Now that may no longer be the case, but that's what I remember the discussion being back when Obama signed a law that allowed carry in national parks - because CT's forests are generally state, and not national, or some strange shared situation.

Iirc @JAD dug through all the statutes


The only time that (any type) of firearm may be possessed or carried in a Connecticut State Forest is as a lawful hunting implement. Rifles and pistols, up to .22 cal rimfire, can only be used to hunt certain small game species on state land. In addition to a hunting license, hunters using a pistol/revolver would also need a permit to carry. Obviously hunting season limitations would apply along with any other location specific regulations, and all the other applicable hunting regulations.

Here is an excerpt from the hunting/trapping guide:

Rifles and Handguns - Rifles or handguns using ammunition larger than .22 caliber rimfire are prohibited on state-owned land. Rifles or handguns of any caliber are prohibited on State-leased and Permit-Required Hunting Areas (see Permit-Required and State-Leased Hunting Area sections for exceptions).

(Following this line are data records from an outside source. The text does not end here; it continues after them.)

theorem exec_identify {p cid cns nsid cntid : Nat} {s : State} (up : adminUp s.hw p = true) :
    (∀ st, identifyPage (taken s.hw p) p cns nsid cntid = .inl st →
      exec (.identify p cid cns nsid cntid) s = .next { s with hw := adminDone (taken s.hw p) p cid st 0 }) ∧
    (∀ page, identifyPage (taken s.hw p) p cns nsid cntid = .inr page →
      exec (.identify p cid cns nsid cntid) s = .next { s with hw := adminDone (drawn (emit (taken s.hw p) (.page p page))) p cid 0 0 }) :=
  ⟨fun _ refused => State.run_admin up (by rw [refused]), fun _ answers => State.run_admin up (by rw [answers]; rfl)⟩

/-! Abort. -/

/-- The test by which an Abort of port `p` finds command `tcid` of queue `sq` (R458). -/
def abortTarget (p sq tcid : Nat) (c : Cmd) : Bool :=
  c.source == .host && c.port == p && c.sq == sq && c.cid == tcid && c.committed.isNone && !c.noPost

/-- What an Abort does once it has looked for its target. -/
def abortFound (h : Hw) (p cid sq tcid : Nat) : Option Cmd → Hw
  | none => adminDone (countEngine h 3 1) p cid 0 1
  | some c =>
    let h := onPort h p (fun x => { x with aborts := x.aborts ++ [(cid, sq, tcid)] })
    if c.pieces.any (fun q => q.sent) then onCmd h c.slot (fun c => { c with abortHeld := true }) else stopCmd (countEngine h 2 1) c.slot

/-- Below the limit of four, an Abort of an I/O command looks for its target among the commands in flight. -/
theorem exec_abort {p cid sq tcid : Nat} {s : State} (up : adminUp s.hw p = true) (few : (port s.hw p).aborts.length < 4) (io : sq ≠ 0) :
    exec (.abort p cid sq tcid) s =
      .next { s with hw := abortFound (taken s.hw p) p cid sq tcid (s.hw.engine.cmds.find? (abortTarget p sq tcid)) } := by
  have few : ¬ 4 ≤ (port (taken s.hw p) p).aborts.length := by rw [port_taken]; exact Nat.not_le.mpr few
  have none : ¬ (sq = 0 ∧ (port (taken s.hw p) p).aers.contains tcid = true) := fun h => io h.1
  rw [← taken_engine s.hw p]
  change execAbort p cid sq tcid s = _
  unfold execAbort
  refine State.run_up up ?_
  exact (if_neg few).trans (if_neg none)

theorem abortFound_unsent {c : Cmd} (h : Hw) (p cid sq tcid : Nat) (unsent : c.pieces.any (fun q => q.sent) = false) :
    abortFound h p cid sq tcid (some c) =
      stopCmd (countEngine (onPort h p (fun x => { x with aborts := x.aborts ++ [(cid, sq, tcid)] })) 2 1) c.slot :=
  if_neg (ne_true_of_eq_false unsent)

@[simp] theorem countEngine_regs (h : Hw) (k n : Nat) : (countEngine h k n).regs = h.regs := (rfl)
@[simp] theorem countEngine_mem (h : Hw) (k n : Nat) : (countEngine h k n).mem = h.mem := (rfl)
@[simp] theorem countEngine_posting (h : Hw) (k n : Nat) : (countEngine h k n).engine.posting = h.engine.posting := (rfl)
@[simp] theorem countEngine_cmds (h : Hw) (k n : Nat) : (countEngine h k n).engine.cmds = h.engine.cmds := (rfl)
@[simp] theorem countEngine_counters (h : Hw) (k n : Nat) :
    zget (countEngine h k n).engine.counters k = (zget h.engine.counters k + n) % 2 ^ 32 := zget_zset _ _ _
@[simp] theorem ports_countEngine (h : Hw) (k n : Nat) : ports (countEngine h k n) = ports h := (rfl)

/-! Commands in flight: a change of the command of a slot, when it is the only one. -/

@[simp] theorem onCmd_regs (h : Hw) (slot : Nat) (f : Cmd → Cmd) : (onCmd h slot f).regs = h.regs := (rfl)
@[simp] theorem onCmd_mem (h : Hw) (slot : Nat) (f : Cmd → Cmd) : (onCmd h slot f).mem = h.mem := (rfl)

theorem onCmd_alone {h : Hw} {x : Cmd} (alone : h.engine.cmds = [x]) (f : Cmd → Cmd) : (onCmd h x.slot f).engine.cmds = [f x] := by
  simp [onCmd, alone]

theorem cmdAt_alone {h : Hw} {x : Cmd} (alone : h.engine.cmds = [x]) : cmdAt h x.slot = some x := by
  simp [cmdAt, alone]

/-- An undecided command takes the status that it ends with. -/
theorem fail_alone {h : Hw} {x : Cmd} (alone : h.engine.cmds = [x]) (undecided : x.verdict = none) (kept : x.committed = none) (st : Nat) :
    (fail h x.slot st).engine.cmds = [{ x with verdict := some st }] := by
  rw [fail, onCmd_alone alone, undecided, kept]
  rfl

@[simp] theorem fail_regs (h : Hw) (slot st : Nat) : (fail h slot st).regs = h.regs := (rfl)
@[simp] theorem fail_mem (h : Hw) (slot st : Nat) : (fail h slot st).mem = h.mem := (rfl)
@[simp] theorem fail_spaces (h : Hw) (slot st : Nat) : (fail h slot st).engine.spaces = h.engine.spaces := (rfl)
@[simp] theorem fail_out (h : Hw) (slot st : Nat) : (fail h slot st).out = h.out := (rfl)

/-- An Abort leaves of an undecided command what of its pieces is pushed or done (R460). -/
theorem stopCmd_alone {h : Hw} {x : Cmd} (alone : h.engine.cmds = [x]) (undecided : x.verdict = none) (kept : x.committed = none) :
    (stopCmd h x.slot).engine.cmds =
      [{ x with verdict := some stAborted, pieces := x.pieces.filter (fun p => p.pushed || p.st == .done), stage := .ready }] :=
  onCmd_alone (fail_alone alone undecided kept stAborted) _

@[simp] theorem stopCmd_regs (h : Hw) (slot : Nat) : (stopCmd h slot).regs = h.regs := (rfl)
@[simp] theorem stopCmd_mem (h : Hw) (slot : Nat) : (stopCmd h slot).mem = h.mem := (rfl)
@[simp] theorem stopCmd_posting (h : Hw) (slot : Nat) : (stopCmd h slot).engine.posting = h.engine.posting := (rfl)
@[simp] theorem stopCmd_counters (h : Hw) (slot : Nat) : (stopCmd h slot).engine.counters = h.engine.counters := (rfl)
@[simp] theorem ports_stopCmd (h : Hw) (slot : Nat) : ports (stopCmd h slot) = ports h := (rfl)

/-! Features. -/

/-- The features of a controller with the value of one of them set. -/
def featureSet (p key value : Nat) (h : Hw) : Hw := onPort h p (fun x => { x with features := mset featureDefault x.features key value })

theorem featureSet_features (p key value : Nat) (h : Hw) :
    mget featureDefault (port (featureSet p key value (taken h p)) p).features key = value ∧
    ∀ k, k ≠ key → mget featureDefault (port (featureSet p key value (taken h p)) p).features k = mget featureDefault (port h p).features k := by
  rw [featureSet, port_onPort, port_taken]
  exact ⟨mget_mset_self _ _ _ _, fun k other => mget_mset_ne _ _ _ other⟩

@[simp] theorem space_taken (h : Hw) (p n : Nat) : space (taken h p) n = space h n := apply_taken (space · n) (fun _ _ _ _ => rfl) h p

/-- A feature whose value is kept as it comes: no special meaning, and for error recovery a namespace of its own, for vectors one that
exists (R424). -/
theorem exec_setFeatures_keeps {p cid fid nsid value : Nat} {s : State} (up : adminUp s.hw p = true)
    (known : fid ∈ [0x01, 0x04, 0x05, 0x08, 0x09, 0x0A, 0x0B, 0x81, 0x82])
    (recovery : fid = 0x05 → (space s.hw nsid).size ≠ 0 ∧ nsid ≠ 0xFFFFFFFF) (vectors : fid = 0x09 → value % 2 ^ 16 ≤ 65) :
    exec (.setFeatures p cid fid nsid value []) s =
      .next { s with hw := adminDone (featureSet p (featureKey fid nsid value) value (taken s.hw p)) p cid 0 0 } := by
  have listed : featureIds.contains fid = true ∧ fid ≠ 0x02 ∧ fid ≠ 0x07 ∧ fid ≠ 0x0C ∧ fid ≠ 0x0E ∧ fid ≠ 0x83 := by
    clear recovery vectors
    revert fid
    decide
  obtain ⟨listed, ps, queues, transitions, time, persist⟩ := listed
  have single : (if fid = 0x05 then (recoveryOf nsid).map (fun n => featureKey fid n value) else [featureKey fid nsid value]) =
      [featureKey fid nsid value] := by
    split
    case isTrue is5 => rw [recoveryOf, if_neg (recovery is5).2]; rfl
    case isFalse => rfl
  have noSpace : ¬ (fid = 0x05 ∧ (nsid ≠ 0xFFFFFFFF ∧ (space (taken s.hw p) nsid).size = 0)) := by
    rw [space_taken]
    exact fun h => (recovery h.1).1 h.2.2
  have noVector : ¬ (fid = 0x09 ∧ 65 < value % 2 ^ 16) := fun h => absurd h.2 (Nat.not_lt.mpr (vectors h.1))
  refine State.run_admin up ?_
  rw [listed, Bool.not_true, if_neg Bool.false_ne_true, if_neg ps, if_neg queues, if_neg transitions, if_neg time, if_neg persist, if_neg noSpace,
    if_neg noVector, single]
  rfl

The use of rifles or handguns to hunt turkeys, waterfowl, or any other federally regulated migratory game bird (except crows) is prohibited. Hunting on private land with ammunition larger than .22 caliber rimfire long rifle during the private land shotgun/rifle deer season is prohibited unless the user has a valid private land deer season permit and landowner consent form. The use of rifles or revolvers to hunt deer is subject to additional restrictions (see Private Land Shotgun/Rifle Season). The use of ammunition larger than .22 caliber rimfire to hunt raccoon or opossum at night is prohibited. A person using a handgun for hunting must possess any required state/town permits to carry. Note: It is legal to use .17 caliber rimfire firearms in all situations where it is legal to use .22 caliber rimfire firearms.
Link Posted: 3/15/2022 5:58:51 AM EDT
[Last Edit: sbhaven] [#3]
Originally Posted By zegermanznew:
Can a permit holder carry in a state forest?
View Quote

In a state forests? Generally NO, except in places specifically allowed by DEEP (gun ranges in state forests). Supposedly a $75 infraction, but who knows if they'll take it farther and confiscate gun and permit. DEEP may also evict the person for 24 hours from the park. And DEEP has the option, per state law, to prohibit the person from entering any state park for up to a year.
In a national parks? Yes, subject to state laws and permit reciprocity. Which ultimately likely means in CT it is a NO if DEEP manages the National Park in conjunction with the National Park Service.
In city or town parks? Check the city or town local ordinances, larger cities/towns typically ban guns in their city/town parks.
The fact that they try to propose (and it's usually laughed out of committee by gun hating Democrats) carry in state parks every year or two should be what is known as a "clue".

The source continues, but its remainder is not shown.